Metaphors are multiplying as fiscal cliff discussions continue. Resolving the issue by the Dec. 31 deadline seems unlikely, yet it could be a fiscal bungee jump if legislators “go over, but there is a deal in the making,” said Jared Bernstein, senior fellow at the Center on Budget and Policy Priorities.
“If we go over and stay over, I suspect the economy will have a negative effect quickly, with the unemployment rate starting to rise as soon as the first quarter of 2013,” said Bernstein. He spoke at a Dec. 13 press teleconference sponsored by New America Media.
Unemployment is not getting as much attention as it should in Washington, according to Bernstein. “There is a real lack of recognition among negotiators that there is a problem out there.”
If more people had jobs and revenue, the tax base would be better, and the strain on social services would lessen. Yet “some people are not looking outside of their own situations,” he said. “They have good jobs and don’t know many people who don’t.”
There are detailed, complex things that need more time and discussion, and then there are simpler things that could be resolved quickly.
Letting the tax cuts expire now should be one of the simpler things, according to Bernstein. It would not have to affect middle-class earners until they file their 2013 taxes in April of 2014, and Congress could hold off on adjusting withholding in order not to shrink people’s take-home pay. They could then repeal the middle-class tax hikes before April 2014.
“We really have to walk and chew gum at the same time,” said Bernstein.

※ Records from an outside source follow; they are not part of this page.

-- ==== Sys2Proof/Machine/Regs.lean ====
section
/-! DEFINITION. Every register as it is read and as it is written (R5 to R9, R637 to R648): the words of the read-only and W1C
registers, block by block, the reads that latch or clear, and the dispatch of a write to the operation its register stands for. -/

namespace Sys2Proof.Machine

open Sys2Proof

/-! Packing. -/

/-- A word packed from values and the places of their lowest bits. -/
def pk (l : List (Nat × Nat)) : W32 := BitVec.ofNat 32 (l.map fun x => x.1 * 2 ^ x.2).sum

/-- The lower or upper word of a signed 64-bit quantity (R5). -/
def half (v : Int) (hi : Bool) : W32 := BitVec.ofNat 32 (if hi then unsigned 64 v / 2 ^ 32 else unsigned 64 v)

/-- A quantity as a register's integer: itself where it is whole. -/
def whole (x : Rat) : Int := if x.den = 1 then x.num else Config.round x

/-- A signed 32-bit word, at the end of its range where the quantity lies beyond (R216). -/
def word32 (x : Rat) : W32 := BitVec.ofNat 32 (unsigned 32 (satS 32 (whole x)))

/-- An unsigned word of some bits, at the end of its range where the quantity lies beyond. -/
def wordU (n : Nat) (x : Rat) : W32 := BitVec.ofNat 32 (min (2 ^ n - 1) (whole x).toNat)

/-- Bits 31:24, 23:16, 15:8 and 7:0 from four bytes of a list, the first lowest. -/
def wordAt (bs : List Byte) (i : Nat) : W32 := BitVec.ofNat 32 (ofLe (slice bs i 4))

/-- The word as four bytes in network order. -/
def wordBe (bs : List Byte) (i : Nat) : W32 := BitVec.ofNat 32 (ofBe (padTo 4 (slice bs i 4)))

/-! Configuration registers and commit registers. -/

/-- A configuration register: RW and image-set bits as they act, RWS bits as staged (R6). -/
def State.cfgWord (s : State) (off : Nat) : W32 :=
  match regDef off with
  | some r => (s.reg off &&& r.mask (· != .rws)) ||| (s.stg.rd off &&& r.mask (· == .rws))
  | none => 0

/-- The block whose commit registers stand at an offset. -/
def cmtAt (off : Nat) : Option CmtBlk := allBlks.find? fun b => decide (cmtOff b ≤ off ∧ off < cmtOff b + 16)

/-- <P>_CMT to <P>_CMT_CNT (R89 to R92). -/
def CmtSt.words (c : CmtSt) : List W32 :=
  [0, pk [(c.token, 16), (c.code, 8), (b01 c.reject, 4), (b01 c.done, 3), (c.st, 0)], pk [(c.arg, 0)], pk [(c.cnt, 0)]]

/-! GLB (R639 to R647). -/

def State.readGlb (s : State) (off : Nat) : W32 :=
  let g := s.glb
  if off = 0x00 then 0x0448ED01
  else if off = 0x08 then BitVec.ofNat 32 Config.uid.toNat
  else if off = 0x0C then BitVec.ofNat 32 (Config.uid.toNat / 2 ^ 32)
  else if off = 0x10 then 0x034A8884
  else if off = 0x20 then pk [(b01 g.bistDone, 12), (g.loaderSlot, 10), (b01 g.strap, 8), (g.bootStep, 4), (s.md.mode.code, 0)]
  else if off = 0x24 then pk [(g.starts, 8), (g.rstCause, 0)]
  else if off = 0x34 then pk [(b01 g.errUnassigned, 2), (b01 g.errPartial, 1), (b01 g.errBadReset, 0)]
  else if off = 0x40 then g.scratch
  else 0

/-! Ports and Stakes (R395, R396, R398, R424, R425). -/

/-- A received stop in force on a port or on one of its priorities. -/
def State.rxPaused (s : State) (n : Nat) : Bool := (s.port n).pause.live s.now || (s.port n).stops.any (fun x => x.live s.now)

def State.readMac (s : State) (off : Nat) : W32 :=
  if off = 0x26800 then pk [(s.wv.clsErrRule, 8), (b01 s.wv.clsErr, 0)] else
  let n := (off - 0x10000) / 0x4000
  if 5 ≤ n then 0 else
  let p := s.port n
  let kib := fun (cells : Nat) => ceilDiv (cells * 64) 1024
  match off - mBase n with
  | 0x40 => pk [(b01 p.link, 31), (if p.link then p.speed else 3, 29), (b01 (p.link && p.fec), 28), (p.pre, 26), (b01 (s.rxPaused n), 25), (b01 p.xoff.isSome, 24),
                (b01 p.stepped, 23), (b01 p.stepFail, 22), (b01 p.pauseStorm, 21), (b01 p.xoffStorm, 20)]
  | 0x44 => pk [(b01 (match p.rxQlAt with | some t => decide (s.now < t + 5 * nsPerSec) | none => false), 31), (b01 p.enh, 30),
                (p.rxQl, 12), (p.txQl, 8)]
  | 0x48 => pk [(kib (p.pool + p.txCells), 16), (kib p.reserve, 0)]
  | _ => 0

def State.readStk (s : State) (off : Nat) : W32 :=
  let n := (off - 0x30000) / 0x100
  if 4 ≤ n then 0 else
  let k := (s.port n).stk
  match off - sBase n with
  | 0x20 => pk [(b01 k.calOk, 31), (b01 k.calAlt, 30), (b01 k.locked, 29), (b01 k.txphErr, 28)]
  | 0x24 => pk [(k.rxDly, 0)]
  | 0x28 => pk [(k.txDly, 0)]
  | 0x2C => pk [(k.rxCal, 0)]
  | 0x30 => pk [(k.txCal, 0)]
  | _ => 0

/-! The Weave and SYM (R382, R453, R454). -/

/-- The current master key, as an unsealed store holds it. -/
def State.masterNow (s : State) : Option KeySlot := if s.pke.unsealed then Assoc.get 1 s.fe.slots else none

/-- The KEYID of a master key's slot, 0 for an empty one. -/
def State.keyIdOf (s : State) (k : Nat) : Nat := if s.pke.unsealed then ((Assoc.get k s.fe.slots).map (·.keyId)).getD 0 else 0

/-- SYM_ROT_LEFT: seconds of service until the next rotation, a part of one counting as one; 0 while no master key is held. -/
def State.rotLeft (s : State) : Nat :=
  if s.masterNow.isNone then 0 else ceilDiv (((s.fld 0xB0000 9 0 * 3600 * nsPerSec : Nat) : Int) - s.rotNs).toNat nsPerSec

def State.readWv (s : State) (off : Nat) : W32 :=
  let fit := ((List.range 8).filter fun k => (s.isl (14 + k)).st != .retired && (s.isl (14 + k)).st != .underTest).length
  if off = 0x40040 then pk [(b01 s.masterNow.isSome, 31), (s.wv.ctxs.length, 0)]
  else if 0x40100 ≤ off ∧ off < 0x40114 then pk [((s.wv.queues.getD ((off - 0x40100) / 4) []).length, 0)]
  else if off = 0x40114 then pk [(s.wv.hostQ.length, 0)]
  else if off = 0x40804 then pk [(s.wv.step, 16), (s.lanesUp.length, 8), (fit, 0)]
  else if off = 0xB0010 then pk [(s.keyIdOf 1, 0)]
  else if off = 0xB0014 then pk [(s.keyIdOf 2, 0)]
  else if off = 0xB0018 then pk [(s.keyIdOf 3, 0)]
  else if off = 0xB001C then pk [(s.rotLeft, 0)]
  else if off = 0xB0024 then pk [(s.wv.symToken, 16), (s.wv.symCode, 8)]
  else 0

/-! TAC and TIN (R151, R152, R181 to R185). -/

/-- The status word of a reader of the capture buffer but for its lowest bit: CODE, OVF, MARK_SET and the lost mark. -/
def State.readerStat (s : State) (r : Reader) (ovf : Bool) : List (Nat × Nat) :=
  [(r.code, 8), (b01 ovf, 3), (b01 (s.markValid r), 2), (b01 r.markLost, 1)]

def State.readTin (s : State) (off : Nat) : W32 :=
  let rec4 := fun (i : Nat) => BitVec.ofNat 32 (s.tin.recLatch.toNat / 2 ^ (32 * i))
  if off = 0x50004 then
    pk [(s.tac.failed, 24), (s.tac.spare.getD 3 63, 18), (s.tac.spare.getD 2 63, 12), (s.tac.spare.getD 1 63, 6), (s.tac.spare.getD 0 63, 0)]
  else if 0x50110 ≤ off ∧ off < 0x50200 ∧ (off - 0x50110) % 0x20 = 0 then
    let i := s.tinAt ((off - 0x50110) / 0x20)
    pk [(b01 i.missed, 3), (b01 i.opened.isSome, 2), (b01 i.armed, 1), (b01 i.rearm, 0)]
  else if off = 0x50200 then pk [(s.tin.wr, 0)]
  else if off = 0x50204 then pk [(s.tin.rdr.rd, 0)]
  else if off = 0x50208 then pk [(s.tin.rdr.mark.getD 0, 0)]
  else if off = 0x50210 then pk ((b01 (s.unread s.tin.rdr == 0), 0) :: s.readerStat s.tin.rdr s.tin.ovf)
  else if 0x50220 ≤ off ∧ off < 0x50230 then rec4 ((off - 0x50220) / 4)
  else if 0x51000 ≤ off ∧ off < 0x52000 then
    (s.tac.tables.getD (s.fld 0x50008 5 0) []).getD (1024 * s.fld 0x50008 9 8 + (off - 0x51000) / 4) 0
  else 0

/-! References and the selector (R209 to R216). -/

/-- STATE of REF_STATn (R215). -/
def RState.code : RState → Nat
  | .disq => 0
  | .wtr => 1
  | .qual => 2
  | .sel => 3
  | .drift => 4

def State.readRef (s : State) (off : Nat) : W32 :=
  if off = 0x60008 then
    pk [(s.ref.reason, 24), (s.ref.prevId.getD 31, 16), (b01 s.ref.forceMiss, 13), (b01 s.ref.ensWeak, 12), (s.selId, 0)]
  else if off = 0x60010 then pk [(s.ref.ctlToken, 16), (s.ref.ctlCode, 8)]
  else
    let n := (off - 0x60100) / 0x40
    if off < 0x60100 ∨ 17 ≤ n then 0 else
    let r := s.refAt n
    match off - bBase n with
    | 0x20 => pk [(r.st.code, 29), (s.qlEff n, 25), (s.scoreOf n, 15), (b01 r.twait, 8), (b01 r.never, 7), (b01 r.integ, 6), (b01 r.qlf, 5),
                  (b01 r.proj, 4), (b01 r.te, 3), (b01 r.pjump, 2), (b01 r.freq, 1), (b01 r.los, 0)]
    | 0x24 => pk [(r.wtrLeft % 4096, 0)]
    | 0x28 => word32 (r.y * 10 ^ 12)
    | 0x2C => word32 (if s.refKind n = 2 then 0 else r.xEst / snsPerNs)
    | 0x30 => word32 (r.dRate * 3600 * 10 ^ 15)
    | 0x34 => match r.ttl with
      | some t => wordU 32 t
      | none => 0xFFFFFFFF
    | _ => 0

/-! Servo (R242 to R244). -/

/-- STATE of SRV_STAT (R242). -/
def SrvState.code : SrvState → Nat
  | .idle => 0
  | .tracking => 1
  | .window => 2
  | .holdover => 3
  | .frozen => 4
  | .stopped => 5

/-- STAGE: halvings still to come until the stage is at BW (R222, R242). -/
def State.stagesLeft (s : State) : Nat :=
  ((List.range 16).find? fun k => decide (s.srv.stageBw / 2 ^ k ≤ s.bwHz)).getD 15

def State.readSrv (s : State) (off : Nat) : W32 :=
  let v := s.srv
  let w64 := fun (base : Nat) (x : Int) => half x (off != base)
  if off = 0x70040 then
    pk [(v.st.code, 29), (v.target.getD 31, 24), (min 3 s.recentRe.length, 22), (s.stagesLeft, 18), (b01 v.learnt, 3), (b01 v.bridge, 2),
        (b01 v.retLimit, 1), (b01 v.winClamp, 0)]
  else if off = 0x70044 ∨ off = 0x70048 then w64 0x70044 (whole (-v.zf))
  else if off = 0x7004C ∨ off = 0x70050 then w64 0x7004C (whole v.bo)
  else if off = 0x70054 ∨ off = 0x70058 then w64 0x70054 (if s.md.mode == .locked then 0 else whole v.pred)
  else if off = 0x7005C ∨ off = 0x70060 then w64 0x7005C (whole ((v.yCmd + s.slewFf) * 10 ^ 18))
  else if off = 0x70070 ∨ off = 0x70074 then w64 0x70070 v.model.f0
  else if off = 0x70078 ∨ off = 0x7007C then w64 0x70078 v.model.d
  else if off = 0x70080 then BitVec.ofNat 32 (unsigned 32 v.model.k)
  else if off = 0x70084 then pk [(min 0xFFFFFFFF v.model.learnS, 0)]
  else if off = 0x70094 then pk [(v.ctlToken, 16), (v.ctlCode, 8)]
  else 0

/-! Time base and modes (R40, R41, R101, R113, R131, R132, R138, R139). -/

/-- TB_MODE (R40). -/
def State.tbMode (s : State) : W32 :=
  pk [(s.md.cause, 16), ((s.md.origin.map Mode.code).getD 0, 8), (s.md.prev.code, 4), (s.md.mode.code, 0)]

/-- TB_STATUS (R41). -/
def State.tbStatus (s : State) : W32 :=
  pk [(min 3 s.recentRestarts.length, 24), (b01 s.md.reqRefused, 17), (b01 s.md.modeChg, 16), (b01 s.md.drain, 9), (b01 s.tb.slew.isSome, 8),
      (b01 s.md.timeSet, 7), (b01 s.inBudget, 6), (b01 s.vBit, 5), (b01 s.ballPps, 4), (b01 s.fault, 3), (b01 s.alarm, 2),
      (b01 s.ballHold, 1), (b01 s.ballLock, 0)]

Complicated things include adjusting Medicare and changing how cost-of-living increases are calculated for Social Security recipients. Those things should be worked out thoughtfully over time, according to Bernstein.
Bernstein said that raising the age for Medicare eligibility is a pointless and cruel example of cost shifting, forcing relatively healthy younger seniors into private plans and out of the more efficient Medicare plan. They will pay more and possibly receive less care, while Medicare will not save much.

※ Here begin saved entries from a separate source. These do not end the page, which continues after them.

-- ==== Sys2Proof/Machine/Dispatch.lean ====
section
/-! DEFINITION. One arm for each command: its meaning. -/

namespace Sys2Proof.Machine

open Sys2Proof
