/-- With Bodkin halted nothing changes; else a pending set of SRV is applied first, but in MAINTAIN, as COMMIT_APPLY does, and with none pending the heartbeat restarts. In ACQUIRE, LOCKED, HOLDOVER or FREERUN with island 3 in service, a loop that tracks a reference with a new z, time set and no operation to repeat, forms e = z - B, adds Ki x e x Tm to i, Tm being the time between the two measurements, sets p to Kp x e, moves z_f by a x (z - z_f), and puts y_anchor + i + p in force, held to the PLL's span and rounded to its 48-bit N; without a new z, z_f falls by p over the millisecond. In other modes nothing but the heartbeat changes. Registers, time base and mode stay. (R87, R218, R219, R220, R222, R575, R593) -/
def Obligations.ServoRunsTheLoopOfItsRule : Prop :=
  ∀ s : State, (s.fmu.halted = true → exec .servoUpdate s = .next s) ∧ (s.fmu.halted = false →
    (∀ u, (s.cmt .srv).st = 2 → s.md.mode ≠ .maintain → exec (.commitApply .srv true) s = .next u →
      exec .servoUpdate s = exec .servoUpdate u ∧ (u.cmt .srv).st = 3) ∧
    (((s.cmt .srv).st ≠ 2 ∨ s.md.mode = .maintain) → s.md.mode.running = false → exec .servoUpdate s = .next { s with fmu := { s.fmu with lastHeart := s.now } }) ∧
    (∀ i, (s.cmt .srv).st ≠ 2 → s.md.mode.running = true → s.islandOut 3 = false → s.srv.st = .tracking → s.srv.target = some i → s.srv.retry = false →
      s.md.timeSet = true → i < s.ref.refs.length →
      let zeta : Rat := if s.bit 0x70000 30 then 5 else 707 / 1000
      let g : Rat := if s.bit 0x70000 30 then 1010 / 100 else 2058 / 1000
      let wn := 2 * piQ * s.bwEff i / g
      ∃ t, exec .servoUpdate s = .next t ∧ t.fmu = { s.fmu with lastHeart := s.now } ∧ t.md.mode = s.md.mode ∧ t.tb = s.tb ∧
        t.act = s.act ∧ t.stg = s.stg ∧ t.ports = s.ports ∧
        ((s.refAt i).isNew = true →
          let e : Rat := ((s.refAt i).z : Rat) - s.srv.bo
          let tm : Rat := match s.srv.lastZ with | some x => (((s.refAt i).lastAt.getD s.now - x.1 : Nat) : Rat) / 1000000000 | none => 1
          t.srv.i = s.srv.i + wn * wn * (e / 65536000000000) * tm ∧ t.srv.p = 2 * zeta * wn * (e / 65536000000000) ∧
          t.srv.zf = s.srv.zf + min 1 (2 * piQ * s.bwEff i * tm) * (((s.refAt i).z : Rat) - s.srv.zf) ∧
          t.srv.yCmd = s.quantY (clampY (s.srv.yAnchor + t.srv.i + t.srv.p)) ∧ (t.refAt i).isNew = false) ∧
        ((s.refAt i).isNew = false → t.srv.zf = s.srv.zf - s.srv.p * 65536000000 ∧ t.srv.i = s.srv.i ∧ t.srv.yCmd = s.srv.yCmd)))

What is called the “fiscal cliff” is the law of the land—legislation passed by Congress and signed by the president—according to Bernstein. It would cause temporary tax cuts that began in 2001 to expire, one year after they were first set to expire. It would also end a number of other programs that help people deal with the recession, including a 2 percent payroll tax cut and extended unemployment insurance.
“We can’t deal with things clearly and simply in Washington, so we have to give it an obfuscating name—sequestration,” said Bernstein.
The fiscal cliff means about $500 billion in spending cuts, “a very big deal—if it lasted, it would take about 4 percent of GDP and throw the country back into recession,” said Bernstein.
America is in an unsustainable financial situation and needs deficit reduction through spending cuts and revenue production. “Balance is critical,” said Bernstein.
In federal spending, there are two major types: mandatory and discretionary. Social Security and Medicare benefits are mandatory, or legally required. Certain defense spending is also mandatory.
Discretionary nondefense, domestic spending is what is on the chopping block in deficit reduction talks, according to Bernstein, yet it has already been cut and includes important programs such as Pell Grants, Head Start, food safety programs, homelessness prevention, infrastructure, and WIC, which is nutritional support for poor mothers and children under 5 years old.
“We already gave at the office,” said Bernstein, referring to $1.5 trillion in spending cuts—$1.7 trillion counting interest payments—that have already been legislated.
In his opinion, what is going on now is “pure political malpractice,” risking economic recovery and placing the most vulnerable Americans at risk.
The fiscal cliff, slope, or bungee jump can be fixed, however. “All is impermanence. What is legislated by one Congress can be changed by another,” said Bernstein.